I’d like to bring up a slightly different error that I’ve seen: TypeError: fetch failed
This is not the same as the TypeError: failed to fetch issue mentioned in this post
This issue pops up almost daily, for the past few months (sometimes several times a day).
I have a job (not in browser) that polls a polls a canister on the IC once a minute. If I can’t reach the canister, I email myself the error.
Our infrastructure is set up such that it doesn’t really if communication with the IC fails intermittently (we just keep values in a queue and try a minute later), but the frequency of these errors is the concerning part - it is something I’ve been meaning to look into.
@NathanosDev (or boundary node team) I wanted to follow up here to see if there’s any insights on your side that might help. I received 3 of these errors on September 4th (California, US time) at 8:32PM, 10:30PM, and 11:17PM. Let me know if that helps trace down the issue.
The error count is consistently down now (back to the rate we were seeing previously), but I still am receiving these errors 2-3 times a day.
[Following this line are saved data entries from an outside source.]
-- ==== Sys2Proof/Machine/Step.lean ====
section
/-! DEFINITION. One step of the machine: the running command goes on, or the oldest transaction of the
host takes effect, one that waited first (20_memory R80, R81), or the block is idle (60_exceptions R340,
R346). -/

namespace Sys2Proof.Machine

/-- One step. -/
def step (s : State) : Host.Outcome State Fault Refusal :=
  match s.running, s.held, s.inbox with
  | some c, _, _ => advance c s
  | none, t :: rest, _ => transact t { s with held := rest }
  | none, [], .present t :: rest => transact t { s with inbox := rest }
  | none, [], .pause :: rest => .next { s with inbox := rest }
  | none, [], [] => .next s

/-- `s` with the word `w` as the host's next write to `CMD`: the block fetches nothing (20_memory R83), so
the place a command comes from is the host's next transaction (log 3). -/
def State.withFetchWord (s : State) (nbits w : Nat) : State := presentCommand nbits w s

end Sys2Proof.Machine
end

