-- ==== Sys2Proof/Machine/Core.lean ====
section
/-! DEFINITION. The machine as the host sees it. -/

def Sys2Proof.core : Host.Core :=
  { State := Sys2Proof.Machine.State
    Fault := Sys2Proof.Machine.Fault
    Refusal := Sys2Proof.Machine.Refusal
    step := Sys2Proof.Machine.step
    reset := Sys2Proof.Machine.State.reset }
end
The last errors (2) were received on January 11th at 13:27 and 13:28 UTC.
It would be great if you could share more details with us that help pinpoint the problem: do you know which boundary node you are hitting (IP address)? If you receive an erroneous response and the x-request-id header is present, could you share that request ID with us?
From Feb 7th, 7:17-7:31 UTC every single minute (16 straight minutes) we again saw a surge in unresponsive behavior from the boundary nodes again. Hopefully this information will help narrow things down.
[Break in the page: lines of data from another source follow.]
/-- The binary side of the context is true mathematically (70_reset R368); a curve of 46_eb R280 with b ≠ 0 is
not supersingular, and it is a Koblitz curve when a is 0 or 1 and b is 1. -/
structure EbTrue (s : State) : Prop where
  field : FieldPoly s.build.m (fbPoly s)
  b : s.ctx.eb.b ≠ 0
  ordinary : s.ctx.ebFlags.super = false
  koblitz : s.ctx.ebFlags.kbltz = true ↔ s.ctx.eb.a ≤ 1 ∧ s.ctx.eb.b = 1
  mu : s.ctx.ebFlags.kbltz = true → (s.ctx.ebFlags.muneg = true ↔ s.ctx.eb.a = 0)
  generator : ebOnCurve s.build.m (fbPoly s) s.ctx.eb.a s.ctx.eb.b s.ctx.eb.gx s.ctx.eb.gy 1 = true
  order : HasOrder s.ebOps s.ctx.eb.n (.aff s.ctx.eb.gx s.ctx.eb.gy)
  count : pointCount (2 ^ s.build.m)
      (fun x y => ebOnCurve s.build.m (fbPoly s) s.ctx.eb.a s.ctx.eb.b x y 1) =
    s.ctx.eb.n * s.ctx.eb.h

/-- Every register of a unit that is present is canonical (10_state R32 to R35). -/
structure Canonical (s : State) : Prop where
  n : ∀ r : Reg, s.n[r] ≠ ⟨true, 0⟩
  fp : s.build.hasFp = true → ∀ r : Reg, s.fp[r] < s.ctx.fpP
  ep : s.build.hasFp = true → ∀ r : Reg, s.ep[r].x < s.ctx.fpP ∧ s.ep[r].y < s.ctx.fpP ∧
    s.ep[r].z < s.ctx.fpP ∧ (s.ep[r].norm = true → s.ep[r].z = s.ctx.fpOne)
  fb : s.build.hasFb = true → ∀ r : Reg, s.fb[r] < 2 ^ s.build.m
  eb : s.build.hasFb = true → ∀ r : Reg, s.eb[r].x < 2 ^ s.build.m ∧ s.eb[r].y < 2 ^ s.build.m ∧
    s.eb[r].z < 2 ^ s.build.m ∧ (s.eb[r].norm = true → s.eb[r].z = 1)

/-- A set of points that is the image of a commutative group under the operations `o`. -/
structure GroupImage {α : Type} (o : PtOps α) (A : Type) [AddCommGroup A] (g : A → α) : Prop where
  zero : g 0 = o.zero
  neg : ∀ P, g (-P) = o.neg (g P)
  add : ∀ P Q, g (P + Q) = o.add (g P) (g Q)
  dbl : ∀ P, g (P + P) = o.dbl (g P)

/-- A locked prime context in a build that the spec allows. -/
structure FpGood (s : State) : Prop where
  wf : s.build.wf = true
  fits : Fits s
  sound : CtxSound s
  unit : s.build.hasFp = true
  init : s.status.init = true

/-- A locked binary context in a build that the spec allows. -/
structure FbGood (s : State) : Prop where
  wf : s.build.wf = true
  fits : Fits s
  sound : CtxSound s
  unit : s.build.hasFb = true
  init : s.status.init = true

/-- The points of a commutative group `A`, one for each element, that lie on the context's binary curve
(46_eb R280). -/
structure EbGroup (s : State) (A : Type) [AddCommGroup A] (g : A → Pt) : Prop where
  image : GroupImage s.ebOps A g
  inj : Function.Injective g
  curve : ∀ P x y, g P = .aff x y → x < 2 ^ s.build.m ∧ y < 2 ^ s.build.m ∧
    ebOnCurve s.build.m (fbPoly s) s.ctx.eb.a s.ctx.eb.b x y 1 = true

/-! What a written location, a recoding and a polynomial are. -/

/-- What a location keeps of a written value (20_memory R74). -/
def kept (b : Build) (v : Nat) : Loc → Nat
  | .nSign _ | .epNorm _ | .ebNorm _ => v % 2
  | .ebFlags => v % 8
  | .sfTerm _ => v / 2 ^ 31 * 2 ^ 31 + v % 2 ^ 16
  | .rcLen _ => min v b.rcLen
  | _ => v

/-- The four conditions of 42_rec R148 on a digit sequence. -/
def Qualifies (s : State) (w k : Nat) (ds : List Int) : Prop :=
  ds.length ≤ s.build.m + s.build.tnafExtra ∧
  (∀ d ∈ ds, d = 0 ∨ (d % 2 = 1 ∧ d.natAbs ≤ 2 ^ (w - 1) - 1)) ∧
  (∀ i j, i < j → j < i + w → ds.getD i 0 = 0 ∨ ds.getD j 0 = 0) ∧
  ∀ j, j < s.ctx.eb.n →
    tauSum s.ebOps s.frob ds (mulBasic s.ebOps j (.aff s.ctx.eb.gx s.ctx.eb.gy)) =
      mulBasic s.ebOps k (mulBasic s.ebOps j (.aff s.ctx.eb.gx s.ctx.eb.gy))

/-- `P` is the polynomial over GF(2) that the integer `a` stands for (00_scope R19). -/
def IsPoly (a : Nat) (P : Polynomial (ZMod 2)) : Prop :=
  ∀ i, P.coeff i = if a.testBit i then 1 else 0

/-! The instructions of each method (30_encoding R95). -/

/-- The inversion command of a variant (44_fb R212 to R217). -/
def fbInvOf : FbInv → Reg → Reg → Instr
  | .basic => .fbInvBasic
  | .binar => .fbInvBinar
  | .almos => .fbInvAlmos
  | .exgcd => .fbInvExgcd
  | .itoht => .fbInvItoht
  | .lower => .fbInvLower

/-- The multiplication command of a prime-curve method (45_ep R257 to R259). -/
def epMulOf : EpMul → Reg → Reg → Reg → Instr
  | .basic => .epMulBasic
  | .lwnaf => .epMulLwnaf
  | .rwnaf => .epMulRwnaf

/-- The two-scalar command of a prime-curve method (45_ep R264 to R267). -/
def epSimOf : SimMethod → Reg → Reg → Reg → Reg → Reg → Instr
  | .basic => .epSimBasic
  | .trick => .epSimTrick
  | .inter => .epSimInter
  | .joint => .epSimJoint

/-- The multiplication command of a binary-curve method (46_eb R299 to R303). -/
def ebMulOf : EbMul → Reg → Reg → Reg → Instr
  | .basic => .ebMulBasic
  | .lwnaf => .ebMulLwnaf
  | .rwnaf => .ebMulRwnaf
  | .lodah => .ebMulLodah
  | .halve => .ebMulHalve

/-- The two-scalar command of a binary-curve method (46_eb R309 to R312). -/
def ebSimOf : SimMethod → Reg → Reg → Reg → Reg → Reg → Instr
  | .basic => .ebSimBasic
  | .trick => .ebSimTrick
  | .inter => .ebSimInter
  | .joint => .ebSimJoint

/-- The methods whose result is [k]P only for a point whose order divides n: halving, and the τ-adic methods on
a Koblitz curve (46_eb R303, R304, 70_reset R369). -/
def NeedsOrder (s : State) : EbMul → Prop
  | .halve => True
  | .lwnaf => s.ctx.ebFlags.kbltz = true
  | .rwnaf => s.ctx.ebFlags.kbltz = true
  | .basic => False
  | .lodah => False

/-- The same for the two-scalar methods (46_eb R309 to R312); `BASIC` never halves (log 16). -/
def SimNeedsOrder (s : State) : SimMethod → Prop
  | .basic => NeedsOrder s (ebSimMul s)
  | .trick => False
  | .inter => s.ctx.ebFlags.kbltz = true
  | .joint => False

/-! What a command tests first (60_exceptions R333, R353). -/

/-- The source registers of a command whose contents must be canonical, by file (60_exceptions R333). -/
structure Sources where
  n : List Reg := []
  fp : List Reg := []
  fb : List Reg := []
  ep : List Reg := []
  eb : List Reg := []

/-- The sources that each command reads (30_encoding R95). `DV.*` commands do not check theirs (40_dv R110),
and a `DV` register has no canonical form. -/
def sources : Instr → Sources
  | .nop | .ctxInit | .clrerr | .dvZero .. | .dvCopy .. | .dvCmp .. | .recReg .. => {}
  | .bnAdd _ ra rb | .bnSub _ ra rb | .bnMul _ ra rb | .bnDiv _ _ ra rb | .bnMod _ ra rb
  | .bnGcd _ ra rb | .recJsf _ ra rb => { n := [ra, rb] }
  | .bnSqr _ ra | .bnLsh _ ra _ | .bnRsh _ ra _ | .recNaf _ ra _ | .recTnaf _ ra _
  | .recWin _ ra _ => { n := [ra] }
  | .fpAdd _ ra rb | .fpSub _ ra rb | .fpMul _ ra rb | .fpCmp ra rb | .fpMuln _ ra rb =>
    { fp := [ra, rb] }
  | .fpNeg _ ra | .fpDbl _ ra | .fpHlv _ ra | .fpSqr _ ra | .fpInv _ ra | .fpSrt _ ra
  | .fpConv _ ra | .fpBack _ ra => { fp := [ra] }
  | .fpExp _ ra rb | .fpExpMonty _ ra rb => { fp := [ra], n := [rb] }
  | .fpRdc .. | .fpRdcn .. | .fpRdcs .. | .fbRdc .. => {}
  | .fbAdd _ ra rb | .fbMul _ ra rb | .fbMuln _ ra rb | .fbCmp ra rb => { fb := [ra, rb] }
  | .fbSqr _ ra | .fbSrt _ ra | .fbTrc ra | .fbSlv _ ra | .fbInv _ ra | .fbInvBasic _ ra
  | .fbInvBinar _ ra | .fbInvAlmos _ ra | .fbInvExgcd _ ra | .fbInvItoht _ ra
  | .fbInvLower _ ra => { fb := [ra] }
  | .fbInvSim _ ra cnt => { fb := (List.range (cnt.val + 1)).map fun i => ra + Fin.ofNat 16 i }
  | .epNeg _ ra | .epDbl _ ra | .epNorm _ ra => { ep := [ra] }
  | .epAdd _ ra rb => { ep := [ra, rb] }
  | .epMul _ ra rb | .epMulBasic _ ra rb | .epMulLwnaf _ ra rb | .epMulRwnaf _ ra rb =>
    { ep := [ra], n := [rb] }
  | .epSim _ ra rb rc re | .epSimBasic _ ra rb rc re | .epSimTrick _ ra rb rc re
  | .epSimInter _ ra rb rc re | .epSimJoint _ ra rb rc re => { ep := [ra, rc], n := [rb, re] }
  | .ebNeg _ ra | .ebDbl _ ra | .ebNorm _ ra | .ebFrb _ ra | .ebHlv _ ra => { eb := [ra] }
  | .ebAdd _ ra rb => { eb := [ra, rb] }
  | .ebMul _ ra rb | .ebMulBasic _ ra rb | .ebMulLwnaf _ ra rb | .ebMulRwnaf _ ra rb
  | .ebMulLodah _ ra rb | .ebMulHalve _ ra rb => { eb := [ra], n := [rb] }
  | .ebSim _ ra rb rc re | .ebSimBasic _ ra rb rc re | .ebSimTrick _ ra rb rc re
  | .ebSimInter _ ra rb rc re | .ebSimJoint _ ra rb rc re => { eb := [ra, rc], n := [rb, re] }

/-- Some source register is not canonical: a negative zero, an element out of its field, a point with such a
coordinate or with `norm = 1` and z not the field-1 element (60_exceptions R333, 10_state R32 to R35). -/
def BadSource (s : State) (i : Instr) : Prop :=
  (∃ r ∈ (sources i).n, s.n[r] = ⟨true, 0⟩) ∨
  (∃ r ∈ (sources i).fp, s.ctx.fpP ≤ s.fp[r]) ∨
  (∃ r ∈ (sources i).fb, 2 ^ s.build.m ≤ s.fb[r]) ∨
  (∃ r ∈ (sources i).ep, s.ctx.fpP ≤ s.ep[r].x ∨ s.ctx.fpP ≤ s.ep[r].y ∨ s.ctx.fpP ≤ s.ep[r].z ∨
    s.ep[r].norm = true ∧ s.ep[r].z ≠ s.ctx.fpOne) ∨
  ∃ r ∈ (sources i).eb, 2 ^ s.build.m ≤ s.eb[r].x ∨ 2 ^ s.build.m ≤ s.eb[r].y ∨
    2 ^ s.build.m ≤ s.eb[r].z ∨ s.eb[r].norm = true ∧ s.eb[r].z ≠ 1

/-- Some source point is off its curve in a build that checks (45_ep R241, 46_eb R281). -/
def OffCurveSource (s : State) (i : Instr) : Prop :=
  (s.build.epCheck = true ∧ ∃ r ∈ (sources i).ep, epOn s s.ep[r] = false) ∨
  (s.build.ebCheck = true ∧ ∃ r ∈ (sources i).eb, ebOn s s.eb[r] = false)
These errors are coming from a standalone cron process that is using agent-js, in a us-west-2 data center, which is located in Oregon. Since I’m using agent-js, I’m not exactly sure how I’d extract HTTP headers from the request error
@kpeacock the code I’m running is using 0.15.2 of agent-js, is there a recommended way to expose the error headers and request id from the agent?
I’d imagine given the origin of the request, it’s either hitting the boundary node in Seattle (1 node) or Palo Alto (2 nodes).
During the time that you mention, we experienced extremely high-load on the boundary nodes that exhausted the boundary node resources.
We have been improving the performance of the boundary nodes and putting mitigations in place. This has helped us already to handle some surges with minimal interruptions (for example one yesterday and two earlier today). However, the third one today, was too much and lead to the problems you experienced. Sorry!
We are looking into what happened and how to handle it better. It just takes time!